Um relatório da Organização das Nações Unidas (ONU) recomenda a alteração da legislação para aumentar a pena de quem explora e faz a intermediação do trabalho escravo no país. De acordo com o documento, a impunidade existe. E, apesar de haver multas, é necessário que a lei também determine a detenção. As informações são da Agência Brasil.

“Essas ações exemplares [de combate ao trabalho escravo] tendem a ficar ofuscadas sem ação urgente no sentido de acabar com a impunidade de que desfrutam os fazendeiros, empresas locais e internacionais e alguns intermediários, conhecidos como gatos, que usam trabalho escravo. Pois enquanto tem sido possível obter êxito com penalidades cíveis, ainda falta aplicar penalidades criminais”, aponta o texto.

O relatório informa, ainda, que o questionamento sobre a competência jurídica para julgar esses crimes e a demora do sistema judicial “frequentemente resultam na prescrição dos crimes e os perpetradores ficam impunes”. Segundo o documento, é comum réus primários serem punidos com sentenças suaves, como prisão domiciliar ou serviços comunitários.

Há quatro anos, o Supremo Tribunal Federal determinou que apenas a Justiça Federal julgasse crimes de trabalho escravo, no entanto, de acordo com o relatório, nem sempre a determinação é seguida. O relatório pede que sejam cumpridas integralmente “as recomendações da Comissão de Direitos Humanos no sentido de levar todas as violações sérias de direitos humanos para tribunais federais”.

O documento também reconhece a atuação do governo brasileiro no combate ao trabalho escravo, especialmente empreendido pelos grupos de fiscalização do Ministério do Trabalho e Emprego. No entanto, aponta a necessidade de melhorar a atuação dos três níveis de governo, principalmente dos municípios.

Conselho de Direitos Humanos

O relatório, assinado pela relatora especial sobre Formas Contemporâneas de Escravidão, Gulnara Shahinian, será apresentado nesta terça-feira (14/9) ao Conselho de Direitos Humanos da ONU, em Genebra, na Suíça.

Shahinian propõe cerca de 30 recomendações ao estado brasileiro. Entre elas, a aprovação da Proposta de Emenda à Constituição (PEC) 438/2001, que prevê o confisco de terras onde houver trabalho escravo.
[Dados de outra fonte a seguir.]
-- ==== Sys2Proof/Laws/FrameDram.lean ====
section
/-! SUPPORT. The queue, the time and the security state pass unchanged through the operations of `Dram.lean`. -/

set_option linter.all false
set_option linter.unusedTactic false
set_option linter.unreachableTactic false
set_option linter.unusedSimpArgs false

namespace Sys2Proof.Machine

theorem State.updDram_fixed (s : State) (c : Nat) (f : DramChan → DramChan) : (State.updDram s c f).fixed = s.fixed := by
  unfold State.updDram
  simp only [State.fixed_dram]

theorem State.updBank_fixed (s : State) (c b : Nat) (f : DramBank → DramBank) : (State.updBank s c b f).fixed = s.fixed := by
  unfold State.updBank
  simp only [State.fixed_dram]

theorem State.fly_fixed (s : State) (q : DramReq) : (State.fly s q).fixed = s.fixed := by
  unfold State.fly
  simp only [State.fixed_dram]

theorem State.enterBank_fixed (s : State) (q : DramReq) : (State.enterBank s q).fixed = s.fixed := by
  unfold State.enterBank
  simp only [State.fly_fixed, State.updBank_fixed]

theorem State.unstall_fixed (s : State) (r n : Nat) : (s.unstall r n).fixed = s.fixed := by
  induction n generalizing s with
  | zero => rfl
  | succ n ih =>
    simp only [State.unstall]
    split
    · rfl
    · split
      · rfl
      · rw [ih, State.enterBank_fixed]
        rfl

theorem execDramRequest_fixed (r : Fin 24) (write : Bool) (addr : Nat) (urgency : Fin 4) (background : Bool) (s : State) (part : Fin 16) : ∃ s', execDramRequest r write addr urgency background s part = .next s' ∧ s'.fixed = s.fixed := by
  refine ⟨_, rfl, ?_⟩
  repeat' (first
    | with_reducible rfl
    | simp only [State.fixed_dram, State.fixed_ite, ite_self, State.enterBank_fixed, State.fly_fixed, State.raiseLimited_fixed, State.updDram_fixed]
    | split)

theorem execRequestAgeExpiry_fixed (c b : Fin 16) (s : State) : ∃ s', execRequestAgeExpiry c b s = .next s' ∧ s'.fixed = s.fixed := by
  refine ⟨_, rfl, ?_⟩
  repeat' (first
    | with_reducible rfl
    | simp only [State.fixed_ite, ite_self, State.updBank_fixed]
    | split)

theorem State.activate_fixed (s : State) (c b : Nat) (q : DramReq) : (State.activate s c b q).fixed = s.fixed := by
  unfold State.activate
  repeat' (first
    | with_reducible rfl
    | simp only [State.fixed_dram, State.fixed_ite, ite_self, State.count_fixed, State.raise_fixed, State.updBank_fixed]
    | split)

theorem execDisturbWindowRestart_fixed (c b : Fin 16) (s : State) : ∃ s', execDisturbWindowRestart c b s = .next s' ∧ s'.fixed = s.fixed := by
  refine ⟨_, rfl, ?_⟩
  repeat' (first
    | with_reducible rfl
    | simp only [State.fixed_dram, State.fixed_ite, ite_self, State.updBank_fixed]
    | split)

theorem execRefreshTick_fixed (c : Fin 16) (s : State) : ∃ s', execRefreshTick c s = .next s' ∧ s'.fixed = s.fixed := by
  refine ⟨_, rfl, ?_⟩
  repeat' (first
    | with_reducible rfl
    | simp only [State.fixed_ite, ite_self, State.bump_fixed, State.count_fixed, State.raiseLimited_fixed, State.setPar_fixed, State.updDram_fixed]
    | split)

theorem State.refresh_fixed (s : State) (c : Nat) : (State.refresh s c).fixed = s.fixed := by
  unfold State.refresh
  repeat' (first
    | with_reducible rfl
    | simp only [State.count_fixed, State.updBank_fixed, State.updDram_fixed]
    | (with_reducible refine (State.each_keeps State.fixed _ _ _ fun _ _ => ?_).trans ?_))

theorem State.issueNext_fixed (s : State) (c b : Nat) : (State.issueNext s c b).fixed = s.fixed := by
  unfold State.issueNext
  repeat' (first
    | with_reducible rfl
    | simp only [State.fixed_dram, State.fixed_ite, ite_self, State.activate_fixed, State.count_fixed, State.unstall_fixed, State.updBank_fixed, State.updDram_fixed]
    | (with_reducible refine (State.each_keeps State.fixed _ _ _ fun _ _ => ?_).trans ?_)
    | split)

theorem execCommandSlot_fixed (c : Fin 16) (able : List (Fin 16)) (s : State) : ∃ s', execCommandSlot c able s = .next s' ∧ s'.fixed = s.fixed := by
  refine ⟨_, rfl, ?_⟩
  repeat' (first
    | with_reducible rfl
    | simp only [State.fixed_ite, ite_self, State.count_fixed, State.issueNext_fixed, State.refresh_fixed, State.updBank_fixed]
    | (with_reducible refine (State.foldl_keeps State.fixed _ _ _ fun _ _ => ?_).trans ?_)
    | split)

theorem State.corrPoison_fixed (s : State) (k p : Nat) : (State.corrPoison s k p).fixed = s.fixed := by
  unfold State.corrPoison
  simp only [State.fixed_tile]

theorem State.poisonTo_fixed (s : State) (r what : Nat) : (State.poisonTo s r what).fixed = s.fixed := by
  unfold State.poisonTo
  repeat' (first
    | with_reducible rfl
    | simp only [State.fixed_chain, State.fixed_comp, State.fixed_tile, State.fixed_ite, ite_self, State.canvasPoisoned_fixed, State.corrPoison_fixed]
    | simp only [State.fixed_mk, State.fixed_fold]
    | split)

theorem State.scrubbed_fixed (s : State) (addr : Nat) : (State.scrubbed s addr).fixed = s.fixed := by
  unfold State.scrubbed
  repeat' (first
    | with_reducible rfl
    | simp only [State.fixed_dram, State.fixed_ite, ite_self, State.bgPauseStart_fixed, State.raise_fixed, State.setPar_fixed]
    | split)

theorem execDramReadReturn_fixed (r : Fin 24) (ce ue : Bool) (what : Nat) (s : State) (part : Fin 16) : ∃ s', execDramReadReturn r ce ue what s part = .next s' ∧ s'.fixed = s.fixed := by
  refine ⟨_, rfl, ?_⟩
  repeat' (first
    | with_reducible rfl
    | simp only [State.fixed_dram, State.fixed_ite, ite_self, State.bump_fixed, State.count_fixed, State.monCount_fixed, State.poisonTo_fixed, State.raise_fixed, State.raiseIf_fixed, State.scrubbed_fixed, State.setPar_fixed]
    | split)

theorem execDramWriteAck_fixed (r : Fin 24) (s : State) (part : Fin 16) : ∃ s', execDramWriteAck r s part = .next s' ∧ s'.fixed = s.fixed := by
  refine ⟨_, rfl, ?_⟩
  repeat' (first
    | with_reducible rfl
    | simp only [State.fixed_dram, State.monCount_fixed]
    | split)

theorem execDramTrainingComplete_fixed (results : List (BitVec 32)) (s : State) : ∃ s', execDramTrainingComplete results s = .next s' ∧ s'.fixed = s.fixed := by
  refine ⟨_, rfl, ?_⟩
  repeat' (first
    | with_reducible rfl
    | simp only [State.fixed_start, State.fixed_ite, ite_self, State.raise_fixed, State.setPar_fixed]
    | (with_reducible refine (State.each_keeps State.fixed _ _ _ fun _ _ => ?_).trans ?_)
    | split)

theorem execDramRecalTimer_fixed (s : State) : ∃ s', execDramRecalTimer s = .next s' ∧ s'.fixed = s.fixed := by
  refine ⟨_, rfl, ?_⟩
  repeat' (first
    | with_reducible rfl
    | simp only [State.fixed_dram, State.fixed_ite, ite_self]
    | split)

theorem State.chanSleep_fixed (s : State) (c : Nat) : (State.chanSleep s c).fixed = s.fixed := by
  unfold State.chanSleep
  simp only [State.count_fixed, State.updDram_fixed]

theorem State.dramSleep_fixed (s : State) : (State.dramSleep s).fixed = s.fixed := by
  unfold State.dramSleep
  repeat' (first
    | with_reducible rfl
    | simp only [State.fixed_dram, State.fixed_ite, ite_self, State.chanSleep_fixed, State.setPar_fixed]
    | (with_reducible refine (State.each_keeps State.fixed _ _ _ fun _ _ => ?_).trans ?_)
    | (with_reducible refine (State.foldl_keeps State.fixed _ _ _ fun _ _ => ?_).trans ?_)
    | split)

theorem State.dramWake_fixed (s : State) : (State.dramWake s).fixed = s.fixed := by
  unfold State.dramWake
  repeat' (first
    | with_reducible rfl
    | simp only [State.fixed_dram, State.fixed_ite, ite_self, State.setPar_fixed]
    | split)

theorem State.dramLost_fixed (s : State) : (State.dramLost s).fixed = s.fixed := by
  unfold State.dramLost
  repeat' (first
    | with_reducible rfl
    | simp only [State.fixed_blobs, State.fixed_src, State.fixed_store, State.fixed_tile, State.fixed_health, State.fixed_dram]
    | simp only [State.fixed_mk, State.fixed_fold])

theorem State.pasrSleep_fixed (s : State) (c : Nat) : (State.pasrSleep s c).fixed = s.fixed := by
  unfold State.pasrSleep
  simp only [State.fixed_dram, State.chanSleep_fixed, State.dramLost_fixed]

theorem execStandbyEntryTimer_fixed (s : State) : ∃ s', execStandbyEntryTimer s = .next s' ∧ s'.fixed = s.fixed := by
  refine ⟨_, rfl, ?_⟩
  repeat' (first
    | with_reducible rfl
    | simp only [State.fixed_dram, State.fixed_ite, ite_self, State.pasrSleep_fixed, State.raise_fixed, State.setPar_fixed]
    | (with_reducible refine (State.each_keeps State.fixed _ _ _ fun _ _ => ?_).trans ?_)
    | split)

theorem execChannelIdleTimeout_fixed (c : Fin 16) (s : State) : ∃ s', execChannelIdleTimeout c s = .next s' ∧ s'.fixed = s.fixed := by
  refine ⟨_, rfl, ?_⟩
  repeat' (first
    | with_reducible rfl
    | simp only [State.fixed_ite, ite_self, State.pasrSleep_fixed]
    | split)

theorem State.standbyCheck_fixed (s : State) : (State.standbyCheck s).fixed = s.fixed := by
  unfold State.standbyCheck
  repeat' (first
    | with_reducible rfl
    | simp only [State.fixed_dram, State.fixed_ite, ite_self, State.raise_fixed, State.setPar_fixed, State.updDram_fixed]
    | (with_reducible refine (State.each_keeps State.fixed _ _ _ fun _ _ => ?_).trans ?_)
    | split)

theorem State.cisternPoison_fixed (s : State) (b word : Nat) : (State.cisternPoison s b word).fixed = s.fixed := by
  unfold State.cisternPoison
  repeat' (first
    | with_reducible rfl
    | simp only [State.fixed_comp, State.fixed_ite, ite_self, State.canvasPoisoned_fixed, State.corrPoison_fixed]
    | (with_reducible refine (State.each_keeps State.fixed _ _ _ fun _ _ => ?_).trans ?_)
    | split)

theorem execCisternScrub_fixed (b : Fin 96) (word : BitVec 15) (corrected bad : Bool) (s : State) : ∃ s', execCisternScrub b word corrected bad s = .next s' ∧ s'.fixed = s.fixed := by
  refine ⟨_, rfl, ?_⟩
  repeat' (first
    | with_reducible rfl
    | simp only [State.fixed_dram, State.fixed_ite, ite_self, State.bgPauseStart_fixed, State.bump_fixed, State.cisternPoison_fixed, State.raise_fixed, State.raiseIf_fixed, State.setPar_fixed]
    | split)

end Sys2Proof.Machine
end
Em maio, quando a relatora esteve no Brasil, o presidente da Câmara dos Deputados, Michel Temer (PMDB-SP), recebeu um abaixo-assinado pedindo a aprovação da proposta que tramita há nove anos.
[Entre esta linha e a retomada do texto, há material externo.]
-- ==== Sys2Proof/Laws/FrameThermal.lean ====
section
/-! SUPPORT. The queue, the time and the security state pass unchanged through the operations of `Thermal.lean`. -/

set_option linter.all false
set_option linter.unusedTactic false
set_option linter.unreachableTactic false
set_option linter.unusedSimpArgs false

namespace Sys2Proof.Machine

theorem State.stageSeconds_fixed (s : State) : (State.stageSeconds s).fixed = s.fixed := by
  unfold State.stageSeconds
  repeat' (first
    | with_reducible rfl
    | simp only [State.fixed_therm, State.fixed_ite, ite_self, State.bumpBy_fixed]
    | split)

theorem State.bgSlow_fixed (s : State) : (State.bgSlow s).fixed = s.fixed := by
  unfold State.bgSlow
  repeat' (first
    | with_reducible rfl
    | simp only [State.fixed_phase, State.fixed_free, State.fixed_outbox, State.fixed_dict, State.fixed_blobs, State.fixed_start, State.fixed_od, State.fixed_ev, State.fixed_lane, State.fixed_time, State.fixed_therm, State.fixed_chain, State.fixed_red, State.fixed_src, State.fixed_comp, State.fixed_scan, State.fixed_store, State.fixed_tile, State.fixed_drive, State.fixed_health, State.fixed_pump, State.fixed_fix, State.fixed_eth, State.fixed_dram, State.fixed_upd, State.fixed_perf, State.fixed_ite, ite_self, State.when, State.bgPauseStart_fixed, if_true, if_false]
    | simp only [State.fixed_mk, State.fixed_fold]
    | (with_reducible refine (State.each_keeps State.fixed _ _ _ fun _ _ => ?_).trans ?_)
    | (with_reducible refine (State.foldl_keeps State.fixed _ _ _ fun _ _ => ?_).trans ?_)
    | split)

theorem State.sampleRate_fixed (s : State) : (State.sampleRate s).fixed = s.fixed := by
  unfold State.sampleRate
  simp only [State.setPar_fixed]

theorem State.stageGo_fixed (s : State) (new : Nat) : (State.stageGo s new).fixed = s.fixed := by
  unfold State.stageGo
  repeat' (first
    | with_reducible rfl
    | simp only [State.fixed_therm, State.fixed_ite, ite_self, State.when, State.bgSlow_fixed, State.bump_fixed, State.raise_fixed, State.setPar_fixed, State.stageSeconds_fixed]
    | split)

theorem State.trimDirect_fixed (s : State) : (State.trimDirect s).fixed = s.fixed := by
  unfold State.trimDirect
  repeat' (first
    | with_reducible rfl
    | simp only [State.fixed_therm, State.fixed_ite, ite_self]
    | (with_reducible refine (State.each_keeps State.fixed _ _ _ fun _ _ => ?_).trans ?_)
    | split)

theorem State.retarget_fixed (s : State) (temp : Int) : (State.retarget s temp).fixed = s.fixed := by
  unfold State.retarget
  repeat' (first
    | with_reducible rfl
    | simp only [State.fixed_therm, State.fixed_ite, ite_self, State.trimDirect_fixed]
    | split)

theorem State.domainFail_fixed (s : State) (d : Nat) : (State.domainFail s d).fixed = s.fixed := by
  unfold State.domainFail
  repeat' (first
    | with_reducible rfl
    | simp only [State.fixed_therm, State.fixed_ite, ite_self, State.raise_fixed, State.raiseIf_fixed, State.setPar_fixed]
    | split)

theorem State.calibrateTerm_fixed (s : State) : (State.calibrateTerm s).fixed = s.fixed := by
  unfold State.calibrateTerm
  repeat' (first
    | with_reducible rfl
    | simp only [State.fixed_lane, State.fixed_ite, ite_self, State.domainFail_fixed, State.takeFree_fixed]
    | (with_reducible refine (State.takeFree_fixed' (by assumption)).trans ?_)
    | split)

theorem State.frontTrims_fixed (s : State) : (State.frontTrims s).fixed = s.fixed := by
  unfold State.frontTrims
  repeat' (first
    | with_reducible rfl
    | simp only [State.fixed_ite, ite_self, State.calibrateTerm_fixed, State.retarget_fixed]
    | split)

theorem State.trimEvaluate_fixed (s : State) (temp : Int) : (State.trimEvaluate s temp).fixed = s.fixed := by
  unfold State.trimEvaluate
  repeat' (first
    | with_reducible rfl
    | simp only [State.fixed_ite, ite_self, State.bump_fixed, State.calibrateTerm_fixed, State.domainFail_fixed, State.retarget_fixed, State.setPar_fixed]
    | (with_reducible refine (State.each_keeps State.fixed _ _ _ fun _ _ => ?_).trans ?_)
    | split)

theorem execTrimStep_fixed (s : State) : ∃ s', execTrimStep s = .next s' ∧ s'.fixed = s.fixed := by
  refine ⟨_, rfl, ?_⟩
  repeat' (first
    | with_reducible rfl
    | simp only [State.fixed_lane, State.fixed_therm, State.fixed_ite, ite_self, State.trimDirect_fixed]
    | simp only [State.fixed_mk, State.fixed_fold]
    | (with_reducible refine (State.each_keeps State.fixed _ _ _ fun _ _ => ?_).trans ?_)
    | split)

theorem State.dramEstimate_fixed (s : State) (t : Int) : (State.dramEstimate s t).fixed = s.fixed := by
  unfold State.dramEstimate
  simp only [State.fixed_dram, State.raiseIf_fixed, State.setPar_fixed]

theorem State.tempMax_fixed (s : State) (t : Int) : (State.tempMax s t).fixed = s.fixed := by
  unfold State.tempMax
  repeat' (first
    | with_reducible rfl
    | simp only [State.fixed_therm, State.fixed_ite, ite_self, State.setPar_fixed]
    | split)

theorem execThermalSample_fixed (t : Option Int) (s : State) : ∃ s', execThermalSample t s = .next s' ∧ s'.fixed = s.fixed := by
  refine ⟨_, rfl, ?_⟩
  repeat' (first
    | with_reducible rfl
    | simp only [State.fixed_therm, State.fixed_ite, ite_self, State.dramEstimate_fixed, State.raise_fixed, State.sampleRate_fixed, State.setPar_fixed, State.stageGo_fixed, State.stageSeconds_fixed, State.tempMax_fixed, State.trimEvaluate_fixed, State.trip_fixed]
    | split)

theorem execTripComparator_fixed (s : State) : ∃ s', execTripComparator s = .next s' ∧ s'.fixed = s.fixed := by
  refine ⟨_, rfl, ?_⟩
  repeat' (first
    | with_reducible rfl
    | simp only [State.fixed_ite, ite_self, State.stageSeconds_fixed, State.trip_fixed]
    | split)

theorem execBgPauseExpiry_fixed (o : Fin 6) (s : State) : ∃ s', execBgPauseExpiry o s = .next s' ∧ s'.fixed = s.fixed := by
  refine ⟨_, rfl, ?_⟩
  simp only [State.fixed_therm]

theorem execComposePauseExpiry_fixed (c : Fin 4) (s : State) : ∃ s', execComposePauseExpiry c s = .next s' ∧ s'.fixed = s.fixed := by
  refine ⟨_, rfl, ?_⟩
  simp only [State.fixed_therm]

end Sys2Proof.Machine
end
Gulnara Shahinian esteve em Brasília, São Paulo, Cuiabá, Imperatriz e Açailândia (MA). No ano passado, a fiscalização do Ministério do Trabalho e Emprego resgatou 3.769 trabalhadores.

De acordo com a Agência Brasil, as principais vítimas da exploração de trabalho escravo no Brasil são homens jovens e adultos, com 15 anos ou mais, que trabalham para a agroindústria e a pecuária, na zona rural, e para a indústria de confecção, na área urbana.

Revista Consultor Jurídico, 14 de setembro de 2010, 15h20

Comentários de leitores

1 comentário

Sem controle

Marcos Alves Pintar (Advogado Autônomo - Previdenciária)

No Brasil pouco importa se o sujeito segue a lei ou não. O que importa de fato é sua influência junto aos órgãos de decisão estatal. Em nenhum país civilizado do mundo o Ministério Público tem tamanha liberdade, da mesma forma que em nenhum outro os magistrados são tão distantes do povo. É por isso que vai continuar a haver trabalho escravo ainda por muitos anos.